Я полная противоположность маме. Не помню, чтобы какая-нибудь папина затея вызывала у нее сочувствие, а ведь она в папе души не чаяла. Это я понимала даже в детстве. Папины фантазии она в зародыше убивала иронией. И никакой всем известной коровы, которая пролетала над крышей и снесла яйцо. Маме ничего не стоит свое сочинить: «Подай быку лукошко – цыплята вылупились!» Или: «Подойник петуху – у него молоко перегорело!» Мама почти всегда оказывается правой, но я все равно в душе на стороне отца.
Сегодня день особый. Мы сидим на собственной телеге, и везет нас собственная лошадь. И мы едем не просто так за мукой. Мука – это хорошо. Из муки чего не сделаешь… Порой даже забытый вкус субботней халы возникает во рту, как подумаешь о муке. Но мы едем еще для того, чтобы прийти на помощь подруге моей мамы Гинде-умнице и ее двум девочкам, с которыми я прошлым летом подружилась. Сегодня маме и в голову не придет, пренебрежительно махнув рукой, бросить: «Пиджак впору, да в магазине на Губернаторской висит». Нет, не скажет так мама. Сегодня день удачи. А для меня и вовсе. Впервые вижу: день встает. Сквозь розовое далеко я различаю золотое яичко в небе, которое оно вот-вот снесет.
Проезжаем одну улицу, другую. Да вот только наша лошадь, такая кроткая и благоразумная, покуда она не выехала со двора, неожиданно оборачивается норовистым жеребцом из барского стойла. Папа направляет ее на середину: улицы, а она, как назло, тянет телегу в сторону, и все в левую.
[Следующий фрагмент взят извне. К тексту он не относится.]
/-! The transport's moves. -/

/-- What a tick can do to the transport's registers: the branches of R72 to R76. -/
inductive TransportMove (s : State) : Transport → Prop where
  | accepts (hs : s.tr.state = .idle) (ha : accepting s = true) :
      TransportMove s { s.tr with
        dir := (portRequest s).dir, addr := maskAddr (portRequest s).addr, wdata := (portRequest s).wdata,
        idx := 0, csAsserted := true, wait := s.par.csSetup, state := .setup, done := false }
  | stands (hs : s.tr.state = .idle ∨ s.tr.state = .xfer) : TransportMove s { s.tr with done := false }
  | waits (hs : s.tr.state = .setup ∨ s.tr.state = .hold ∨ s.tr.state = .gap) (hw : 0 < s.tr.wait) :
      TransportMove s { s.tr with wait := s.tr.wait - 1, done := false }
  | starts (hs : s.tr.state = .setup) (hw : s.tr.wait = 0) : TransportMove s { s.tr with state := .xfer, done := false }
  | goesOn (hs : s.tr.state = .xfer) (ho : s.sh.ovf = true) (hi : s.tr.idx < 2#2) :
      TransportMove s { keepPayload s with idx := s.tr.idx + 1, done := false }
  | ends (hs : s.tr.state = .xfer) (ho : s.sh.ovf = true) (hi : ¬ s.tr.idx < 2#2) :
      TransportMove s { keepPayload s with wait := s.par.csHold, state := .hold, done := false }
  | releases (hs : s.tr.state = .hold) (hw : s.tr.wait = 0) :
      TransportMove s { s.tr with csAsserted := false, done := true, wait := s.par.csIdle, state := .gap }
  | rests (hs : s.tr.state = .gap) (hw : s.tr.wait = 0) : TransportMove s { s.tr with state := .idle, done := false }

theorem transportNext_of_waiting_gap {s : State} (hs : s.tr.state = .gap) (hw : 0 < s.tr.wait) :
    transportNext s = { s.tr with wait := s.tr.wait - 1, done := false } := by
  simp [transportNext_of_gap hs, transportGap, hw]

theorem transportNext_of_gap_over {s : State} (hs : s.tr.state = .gap) (hw : s.tr.wait = 0) :
    transportNext s = { s.tr with state := .idle, done := false } := by
  simp [transportNext_of_gap hs, transportGap, hw]

/-- Every tick makes one of these moves. -/
theorem transportMove (s : State) : TransportMove s (transportNext s) := by
  cases hs : s.tr.state with
  | idle =>
    cases hv : portValid s with
    | true => rw [transportNext_of_requested hs hv]; exact .accepts hs (by rw [accepting_of_idle hs, hv])
    | false => rw [transportNext_of_unrequested hs hv]; exact .stands (.inl hs)
  | setup =>
    rcases Nat.eq_zero_or_pos s.tr.wait with hw | hw
    · rw [transportNext_of_setup_over hs hw]; exact .starts hs hw
    · rw [transportNext_of_waiting_setup hs hw]; exact .waits (.inl hs) hw
  | xfer =>
    cases ho : s.sh.ovf with
    | false => rw [transportNext_of_waiting_xfer hs ho]; exact .stands (.inr hs)
    | true =>
      by_cases hi : s.tr.idx < 2#2
      · rw [transportNext_of_next_exchange hs ho hi]; exact .goesOn hs ho hi
      · rw [transportNext_of_last_exchange hs ho hi]; exact .ends hs ho hi
  | hold =>
    rcases Nat.eq_zero_or_pos s.tr.wait with hw | hw
    · rw [transportNext_of_hold_over hs hw]; exact .releases hs hw
    · rw [transportNext_of_waiting_hold hs hw]; exact .waits (.inr (.inl hs)) hw
  | gap =>
    rcases Nat.eq_zero_or_pos s.tr.wait with hw | hw
    · rw [transportNext_of_gap_over hs hw]; exact .rests hs hw
    · rw [transportNext_of_waiting_gap hs hw]; exact .waits (.inr (.inr hs)) hw

section
variable {s : State} {u : Transport} (h : TransportMove s u)
include h

/-- `t_state` stays or moves on in the order of R12. -/
theorem TransportMove.state : u.state = s.tr.state ∨ u.state = stateAfter s.tr.state := by
  cases h <;> simp_all [stateAfter]

/-- Where a state waits, `t_wait` counts down (R73, R75, R76). -/
theorem TransportMove.wait (hi : s.tr.state ≠ .idle) (hx : s.tr.state ≠ .xfer) (hw : 0 < s.tr.wait) :
    u.state = s.tr.state ∧ u.wait = s.tr.wait - 1 := by
  cases h <;> simp_all

/-- Where no state waits, `t_wait` stands as long as the state does (R15). -/
theorem TransportMove.wait_of_unwaiting (hs : s.tr.state = .idle ∨ s.tr.state = .xfer)
    (hu : u.state = s.tr.state) : u.wait = s.tr.wait := by
  cases h with
  | waits hs' _ => rcases hs with hs | hs <;> simp [hs] at hs'
  | _ => simp_all

/-- The request latch is written by an acceptance only (R13). -/
theorem TransportMove.latch (ha : accepting s = false) :
    u.dir = s.tr.dir ∧ u.addr = s.tr.addr ∧ u.wdata = s.tr.wdata := by
  cases h <;> simp_all

/-- `t_idx` is written by an acceptance and an acknowledge only (R14). -/
theorem TransportMove.idx (ha : accepting s = false) (hk : acknowledging s = false) : u.idx = s.tr.idx := by
  cases h <;> simp_all [acknowledging]

/-- `rdata` and `rdata_valid` are written by the acknowledge of a read's third exchange only (R17). -/
theorem TransportMove.rdata (hp : ¬(acknowledging s = true ∧ s.tr.idx = 2#2 ∧ s.tr.dir = true)) :
    u.rdata = s.tr.rdata ∧ u.rdataValid = s.tr.rdataValid := by
  cases h with
  | goesOn hs ho _ | ends hs ho _ =>
    have hk : keepPayload s = s.tr := keepPayload_of_discarded fun h2 => hp ⟨by simp [acknowledging, hs, ho], h2⟩
    simp [hk]
  | _ => exact ⟨rfl, rfl⟩

/-- `rdata_valid` falls by a reset only (R17). -/
theorem TransportMove.rdataValid (hv : s.tr.rdataValid = true) : u.rdataValid = true := by
  by_cases hp : acknowledging s = true ∧ s.tr.idx = 2#2 ∧ s.tr.dir = true
  · have hk : keepPayload s = { s.tr with rdata := s.sh.sr, rdataValid := true } := keepPayload_of_payload hp.2
    cases h <;> simp_all
  · rw [(h.rdata hp).2, hv]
Мы едем, колеса скрипят, а по бокам все тянутся те же городские улицы. Одолеваемое нами пространство словно пружина: ее нетрудно растянуть вширь, но стоит одному концу вырваться из ваших рук, и пружина сжимается, ничего не изменилось.
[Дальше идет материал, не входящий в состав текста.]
/-- The number of an instruction's syllables; 0 for an event, which has none. -/
def encodeNat : Instr → Nat
  | .add d a b => srWord 1 d a b
  | .sub d a b => srWord 2 d a b
  | .mul d a b => srWord 3 d a b
  | .mulh d a b => srWord 4 d a b
  | .mulhu d a b => srWord 5 d a b
  | .div d a b => srWord 6 d a b
  | .divu d a b => srWord 7 d a b
  | .rem d a b => srWord 8 d a b
  | .remu d a b => srWord 9 d a b
  | .and d a b => srWord 10 d a b
  | .or d a b => srWord 11 d a b
  | .xor d a b => srWord 12 d a b
  | .andn d a b => srWord 13 d a b
  | .sll d a b => srWord 14 d a b
  | .srl d a b => srWord 15 d a b
  | .sra d a b => srWord 16 d a b
  | .slt d a b => srWord 17 d a b
  | .sltu d a b => srWord 18 d a b
  | .min d a b => srWord 19 d a b
  | .max d a b => srWord 20 d a b
  | .minu d a b => srWord 21 d a b
  | .maxu d a b => srWord 22 d a b
  | .clz d a => srWord 23 d a 0
  | .ctz d a => srWord 24 d a 0
  | .cnt d a => srWord 25 d a 0
  | .sextB d a => srWord 26 d a 0
  | .sextH d a => srWord 27 d a 0
  | .sextW d a => srWord 28 d a 0
  | .zextB d a => srWord 29 d a 0
  | .zextH d a => srWord 30 d a 0
  | .zextW d a => srWord 31 d a 0
  | .addi d a imm => siWord 0x01 d a imm.toNat
  | .andi d a imm => siWord 0x02 d a imm.toNat
  | .ori d a imm => siWord 0x03 d a imm.toNat
  | .xori d a imm => siWord 0x04 d a imm.toNat
  | .slti d a imm => siWord 0x08 d a imm.toNat
  | .sltiu d a imm => siWord 0x09 d a imm.toNat
  | .jalr d a imm => siWord 0x27 d a imm.toNat
  | .slli d a n => siWord 0x05 d a n.toNat
  | .srli d a n => siWord 0x06 d a n.toNat
  | .srai d a n => siWord 0x07 d a n.toNat
  | .bfx d a lo wm1 => siWord 0x0A d a (lo.toNat * 2 ^ 6 + wm1.toNat)
  | .lui d imm => 0x0B * 2 ^ 24 + d.toNat * 2 ^ 18 + imm.toNat
  | .aupc d imm => 0x0C * 2 ^ 24 + d.toNat * 2 ^ 18 + imm.toNat
  | .fadd d a b rnd w => sfWord 0x10 d a b rnd w 0
  | .fsub d a b rnd w => sfWord 0x11 d a b rnd w 0
  | .fmul d a b rnd w => sfWord 0x12 d a b rnd w 0
  | .fdiv d a b rnd w => sfWord 0x13 d a b rnd w 0
  | .fmac d a b rnd w => sfWord 0x1B d a b rnd w 0
  | .fsqrt d a rnd w => sfWord 0x14 d a 0 rnd w 0
  | .fmin d a b w => sfWord 0x15 d a b 0 w 0
  | .fmax d a b w => sfWord 0x16 d a b 0 w 0
  | .feq d a b w => sfWord 0x17 d a b 0 w 0
  | .flt d a b w => sfWord 0x18 d a b 0 w 0
  | .fle d a b w => sfWord 0x19 d a b 0 w 0
  | .ftoi d a rnd w => sfWord 0x1A d a 0 rnd w 0
  | .ftou d a rnd w => sfWord 0x1A d a 0 rnd w 1
  | .itof d a rnd w => sfWord 0x1A d a 0 rnd w 2
  | .utof d a rnd w => sfWord 0x1A d a 0 rnd w 3
  | .fnarrow d a rnd => sfWord 0x1A d a 0 rnd false 4
  | .fwiden d a rnd => sfWord 0x1A d a 0 rnd true 4
  | .beq a b off => siWord 0x20 a b off.toNat
  | .bne a b off => siWord 0x21 a b off.toNat
  | .blt a b off => siWord 0x22 a b off.toNat
  | .bge a b off => siWord 0x23 a b off.toNat
  | .bltu a b off => siWord 0x24 a b off.toNat
  | .bgeu a b off => siWord 0x25 a b off.toNat
  | .jal off => 0x26 * 2 ^ 24 + off.toNat
  | .loop n a e => 0x28 * 2 ^ 24 + n.toNat * 2 ^ 23 + a.toNat * 2 ^ 16 + e.toNat
  | .loopi n c e => 0x29 * 2 ^ 24 + n.toNat * 2 ^ 23 + c.toNat * 2 ^ 12 + e.toNat
  | .bany m off => 0x2A * 2 ^ 24 + m.toNat * 2 ^ 20 + off.toNat
  | .bnone m off => 0x2B * 2 ^ 24 + m.toNat * 2 ^ 20 + off.toNat
  | .ldb d a cls sp disp => smWord 0x00 d a cls sp disp
  | .ldbu d a cls sp disp => smWord 0x01 d a cls sp disp
  | .ldh d a cls sp disp => smWord 0x02 d a cls sp disp
  | .ldhu d a cls sp disp => smWord 0x03 d a cls sp disp
  | .ldw d a cls sp disp => smWord 0x04 d a cls sp disp
  | .ldwu d a cls sp disp => smWord 0x05 d a cls sp disp
  | .ldd d a cls sp disp => smWord 0x06 d a cls sp disp
  | .stb d a cls sp disp => smWord 0x08 d a cls sp disp
  | .sth d a cls sp disp => smWord 0x09 d a cls sp disp
  | .stw d a cls sp disp => smWord 0x0A d a cls sp disp
  | .std d a cls sp disp => smWord 0x0B d a cls sp disp
  | .aadd d a b ord cls => saWord 0x10 d a b ord cls
  | .aswp d a b ord cls => saWord 0x11 d a b ord cls
  | .acas d a b ord cls => saWord 0x12 d a b ord cls
  | .amax d a b ord cls => saWord 0x13 d a b ord cls
  | .amin d a b ord cls => saWord 0x14 d a b ord cls
  | .aaddBel d a b ord cls => saWord 0x18 d a b ord cls
  | .aswpBel d a b ord cls => saWord 0x19 d a b ord cls
  | .acasBel d a b ord cls => saWord 0x1A d a b ord cls
  | .amaxBel d a b ord cls => saWord 0x1B d a b ord cls
  | .aminBel d a b ord cls => saWord 0x1C d a b ord cls
  | .getc d bank idx => syWord 0x20 d 0 (bank.toNat * 2 ^ 8 + idx.toNat)
  | .setc a bank idx => syWord 0x21 0 a (bank.toNat * 2 ^ 8 + idx.toNat)
  | .trap n => syWord 0x22 0 0 n.toNat
  | .eret after => syWord 0x23 0 0 after.toNat
  | .halt => syWord 0x24 0 0 0
  | .ebrk n => syWord 0x25 0 0 n.toNat
  | .qrd d q => syWord 0x26 d 0 q.toNat
  | .pmig d a => syWord 0x28 d a 0
  | .pinv a all => syWord 0x29 0 a all.toNat
  | .pcnt d a clr => syWord 0x2A d a clr.toNat
  | .pfence => syWord 0x2B 0 0 0
  | .launch d a q => syWord 0x2C d a q.toNat
  | .barInit a b => syWord 0x30 0 a b.toNat
  | .barArr d ord b => syWord 0x31 d 0 (ord.toNat * 2 ^ 6 + b.toNat)
  | .barWt a ord b => syWord 0x32 0 a (ord.toNat * 2 ^ 6 + b.toNat)
  | .barAw d ord b => syWord 0x33 d 0 (ord.toNat * 2 ^ 6 + b.toNat)
  | .barDrop b => syWord 0x34 0 0 b.toNat
  | .barRd d b => syWord 0x35 d 0 b.toNat
  | .tokrd d t => syWord 0x36 d 0 t.toNat
  | .tokwr a t => syWord 0x37 0 a t.toNat
  | .convoy n slots => 3 * 2 ^ 30 + n.toNat * 2 ^ 27 + slots.toNat
  | .mpre f => vkWord 0x08 f
  | .mthru f => vkWord 0x09 f
  | .mlatch f => vkWord 0x0A f
  | .mand f => vkWord 0x0B f
  | .mor f => vkWord 0x0C f
  | .mxor f => vkWord 0x0D f
  | .mandn f => vkWord 0x0E f
  | .mslide f => vkWord 0x0F f
  | .mcnt f => vkWord 0x4D f
  | .mfirst f => vkWord 0x4E f
  | .mftm f => vkWord 0x4F f
  | .vadd f => vaWord 0x10 f
  | .vsub f => vaWord 0x11 f
  | .vmin f => vaWord 0x12 f
  | .vmax f => vaWord 0x13 f
  | .vand f => vaWord 0x14 f
  | .vor f => vaWord 0x15 f
  | .vxor f => vaWord 0x16 f
  | .vandn f => vaWord 0x17 f
  | .vsll f => vaWord 0x18 f
  | .vsrl f => vaWord 0x19 f
  | .vsra f => vaWord 0x1A f
  | .vrshr f => vaWord 0x1B f
  | .vnsat f => vaWord 0x1C f
  | .vadc f => vaWord 0x1D f
  | .vsbc f => vaWord 0x1E f
  | .vabs f => vaWord 0x1F f
  | .vmul f => vaWord 0x20 f
  | .vmulh f => vaWord 0x21 f
  | .vfma f => vaWord 0x22 f
  | .vfms f => vaWord 0x23 f
  | .vdot2 f => vaWord 0x24 f
  | .vdiv f => vaWord 0x25 f
  | .vsqrt f => vaWord 0x26 f
  | .vcvt f => vaWord 0x27 f
  | .vceq f => vaWord 0x28 f
  | .vcne f => vaWord 0x29 f
  | .vclt f => vaWord 0x2A f
  | .vcle f => vaWord 0x2B f
  | .vsel f => vaWord 0x2C f
  | .vmov f => vaWord 0x2D f
  | .vid f => vaWord 0x2E f
  | .vneg f => vaWord 0x2F f
  | .vslup f => vaWord 0x30 f
  | .vsldn f => vaWord 0x31 f
  | .vcmpr f => vaWord 0x32 f
  | .vxpnd f => vaWord 0x33 f
  | .vgath f => vaWord 0x34 f
  | .vxtr f => vaWord 0x35 f
  | .vins f => vaWord 0x36 f
  | .vrsum f => vaWord 0x38 f
  | .vrmax f => vaWord 0x39 f
  | .vrmin f => vaWord 0x3A f
  | .vrand f => vaWord 0x3B f
  | .vrior f => vaWord 0x3C f
  | .vrxor f => vaWord 0x3D f
  | .vscan f => vaWord 0x3E f
  | .vscmx f => vaWord 0x3F f
  | .vrcp f => vaWord 0x40 f
  | .vrsq f => vaWord 0x41 f
  | .vexp f => vaWord 0x42 f
  | .vlog f => vaWord 0x43 f
  | .vtanh f => vaWord 0x44 f
  | .vsig f => vaWord 0x45 f
  | .vsmxAcc f => vaWord 0x46 f
  | .vsmxFin f => vaWord 0x47 f
  | .vsamp f => vaWord 0x48 f
  | .vtopkIns f => vaWord 0x49 f
  | .vtopkMrg f => vaWord 0x4A f
  | .vrng f => vaWord 0x4B f
  | .vcfq f => vaWord 0x4C f
  | .axt f => vaWord 0x73 f
  | .vst f => vmWord 0x51 f
  | .vlds f => vmWord 0x52 f
  | .vsts f => vmWord 0x53 f
  | .vldseg f => vmWord 0x54 f
  | .vstseg f => vmWord 0x55 f
  | .vldx f => vmWord 0x56 f
  | .vstx f => vmWord 0x57 f
  | .vldFf f => vmWord 0x58 f
  | .vldSc f => vmWord 0x59 f
  | .vstSc f => vmWord 0x5A f
  | .vldsr f => vmWord 0x5B f
  | .vld f => vmWord 0x50 f
  | .vldStream f => vmWord 0x50 f
  | .vshape n o => vcWord 0x00 0 0 0 n.toNat o
  | .vtype vd tag dom o => vcWord 0x01 vd 0 0 (dom.toNat * 2 ^ 4 + tag.toNat) o
  | .vstrip d a b lq ew o => vcWord 0x02 d a b (lq.toNat * 2 ^ 2 + ew.toNat) o
  | .vacq d nb o => vcWord 0x03 d 0 0 nb.toNat o
  | .vrel o => vcWord 0x04 0 0 0 0 o
  | .mfmt n a o => vcWord 0x05 0 a 0 n.toNat o
  | .vpopq m o => vcWord 0x06 0 (m.setWidth 6) 0 0 o
  | .vexit m b off o => vcWord 0x07 b (m.setWidth 6) 0 off.toNat o
  | .stream n a l st o => vcWord 0x5C a l st n.toNat o
  | .qbind n kind idx o => vcWord 0x5D 0 0 0 (idx.toNat * 2 ^ 8 + kind.toNat * 2 ^ 4 + n.toNat) o
  | .copy n d a b dst src scope o => vcWord 0x5E d a b (scope.toNat * 2 ^ 9 + src.toNat * 2 ^ 6 + dst.toNat * 2 ^ 3 + n.toNat) o
  | .cptest d n w o => vcWord 0x5F d 0 0 (w.toNat * 2 ^ 3 + n.toNat) o
  | .cpwait n w m o => vcWord 0x60 0 m 0 (w.toNat * 2 ^ 3 + n.toNat) o
  | .bop d a b op w ord v o =>
    vcWord 0x61 d a b (v.toNat * 2 ^ 8 + ord.toNat * 2 ^ 6 + w.toNat * 2 ^ 4 + op.toNat) o.toCm + o.mask.toNat
  | .stand d a b dep sp slot o => vcWord 0x62 d a b (sp.toNat * 2 ^ 14 + dep.toNat * 2 ^ 8 + slot.toNat) o
  | .unstand slot o => vcWord 0x63 0 0 0 slot.toNat o
  | .fence cmask scope o => vcWord 0x64 0 0 0 (scope.toNat * 2 ^ 16 + cmask.toNat) o
  | .wait l st c t o => vcWord 0x65 0 0 0 (t.toNat * 2 ^ 15 + c.toNat * 2 ^ 10 + st.toNat * 2 ^ 5 + l.toNat) o
  | .task d a cm o => vcWord 0x70 d a 0 cm.toNat o
  | .twait t a o => vcWord 0x71 0 a 0 t.toNat o
  | .tsig t o => vcWord 0x72 0 0 0 t.toNat o
  | .tresume d a o => vcWord 0x74 d a 0 0 o
  | .tprog d a o => vcWord 0x75 d a 0 0 o
  | .tabort d a o => vcWord 0x77 d a 0 0 o
  | .tflt d a w o => vcWord 0x76 d a 0 w.toNat o
  | .tfltSet d a o => vcWord 0x76 d a 0 2 o
  | _ => 0

/-- The syllables of an instruction, first one first; an event has none. -/
def encode (i : Instr) : List Syl :=
  if i.size == 8 then [BitVec.ofNat 32 (encodeNat i), BitVec.ofNat 32 (encodeNat i / 2 ^ 32)]
  else if i.size == 4 then [BitVec.ofNat 32 (encodeNat i)] else []

/-- The first syllable of an instruction, as a trap record holds it (Table 25.1, ttag). -/
def Instr.firstSyllable (i : Instr) : Syl := BitVec.ofNat 32 (encodeNat i)

/-- SR functions (Table 5.15). -/
def readSR (w : Nat) : Option Instr :=
  match w % 64 with
  | 1 => some (.add (fld w 18 6) (fld w 12 6) (fld w 6 6))
  | 2 => some (.sub (fld w 18 6) (fld w 12 6) (fld w 6 6))
  | 3 => some (.mul (fld w 18 6) (fld w 12 6) (fld w 6 6))
  | 4 => some (.mulh (fld w 18 6) (fld w 12 6) (fld w 6 6))
  | 5 => some (.mulhu (fld w 18 6) (fld w 12 6) (fld w 6 6))
  | 6 => some (.div (fld w 18 6) (fld w 12 6) (fld w 6 6))
  | 7 => some (.divu (fld w 18 6) (fld w 12 6) (fld w 6 6))
  | 8 => some (.rem (fld w 18 6) (fld w 12 6) (fld w 6 6))
  | 9 => some (.remu (fld w 18 6) (fld w 12 6) (fld w 6 6))
  | 10 => some (.and (fld w 18 6) (fld w 12 6) (fld w 6 6))
  | 11 => some (.or (fld w 18 6) (fld w 12 6) (fld w 6 6))
  | 12 => some (.xor (fld w 18 6) (fld w 12 6) (fld w 6 6))
  | 13 => some (.andn (fld w 18 6) (fld w 12 6) (fld w 6 6))
  | 14 => some (.sll (fld w 18 6) (fld w 12 6) (fld w 6 6))
  | 15 => some (.srl (fld w 18 6) (fld w 12 6) (fld w 6 6))
  | 16 => some (.sra (fld w 18 6) (fld w 12 6) (fld w 6 6))
  | 17 => some (.slt (fld w 18 6) (fld w 12 6) (fld w 6 6))
  | 18 => some (.sltu (fld w 18 6) (fld w 12 6) (fld w 6 6))
  | 19 => some (.min (fld w 18 6) (fld w 12 6) (fld w 6 6))
  | 20 => some (.max (fld w 18 6) (fld w 12 6) (fld w 6 6))
  | 21 => some (.minu (fld w 18 6) (fld w 12 6) (fld w 6 6))
  | 22 => some (.maxu (fld w 18 6) (fld w 12 6) (fld w 6 6))
  | 23 => some (.clz (fld w 18 6) (fld w 12 6))
  | 24 => some (.ctz (fld w 18 6) (fld w 12 6))
  | 25 => some (.cnt (fld w 18 6) (fld w 12 6))
  | 26 => some (.sextB (fld w 18 6) (fld w 12 6))
  | 27 => some (.sextH (fld w 18 6) (fld w 12 6))
  | 28 => some (.sextW (fld w 18 6) (fld w 12 6))
  | 29 => some (.zextB (fld w 18 6) (fld w 12 6))
  | 30 => some (.zextH (fld w 18 6) (fld w 12 6))
  | 31 => some (.zextW (fld w 18 6) (fld w 12 6))
  | _ => none

/-- The conversions of major 0x1A (Table 11.5). -/
def readConv (w : Nat) : Option Instr :=
  match w % 8 with
  | 0 => some (.ftoi (fld w 18 6) (fld w 12 6) (fld w 4 2) (bit w 3))
  | 1 => some (.ftou (fld w 18 6) (fld w 12 6) (fld w 4 2) (bit w 3))
  | 2 => some (.itof (fld w 18 6) (fld w 12 6) (fld w 4 2) (bit w 3))
  | 3 => some (.utof (fld w 18 6) (fld w 12 6) (fld w 4 2) (bit w 3))
  | 4 => if (bit w 3) then some (.fwiden (fld w 18 6) (fld w 12 6) (fld w 4 2)) else some (.fnarrow (fld w 18 6) (fld w 12 6) (fld w 4 2))
  | _ => none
Мама сидит на краю телеги. Ноги свисают и покачиваются не в лад и не в такт. Телегу все время подбрасывает, хотя дорога стелется перед нами ровная. И все из-за капризов нашей лошади, которую папа тянет в одну сторону, а она – знай свое – воротит морду в другую. Странно, что мама этого не замечает. Она сидит тихая и печальная. Мне тоже становится грустно. О чем задумалась мама? Мне почему-то вспоминается тетя Дрейже.
Прошлым летом тетя Дрейже мне сказала: «Сиди тихо, и я расскажу тебе про свою жизнь». И умерла. Зачем она умерла? Лучше бы мы ее сейчас увезли к себе. Она бы жила с нами, и я бы ее очень любила.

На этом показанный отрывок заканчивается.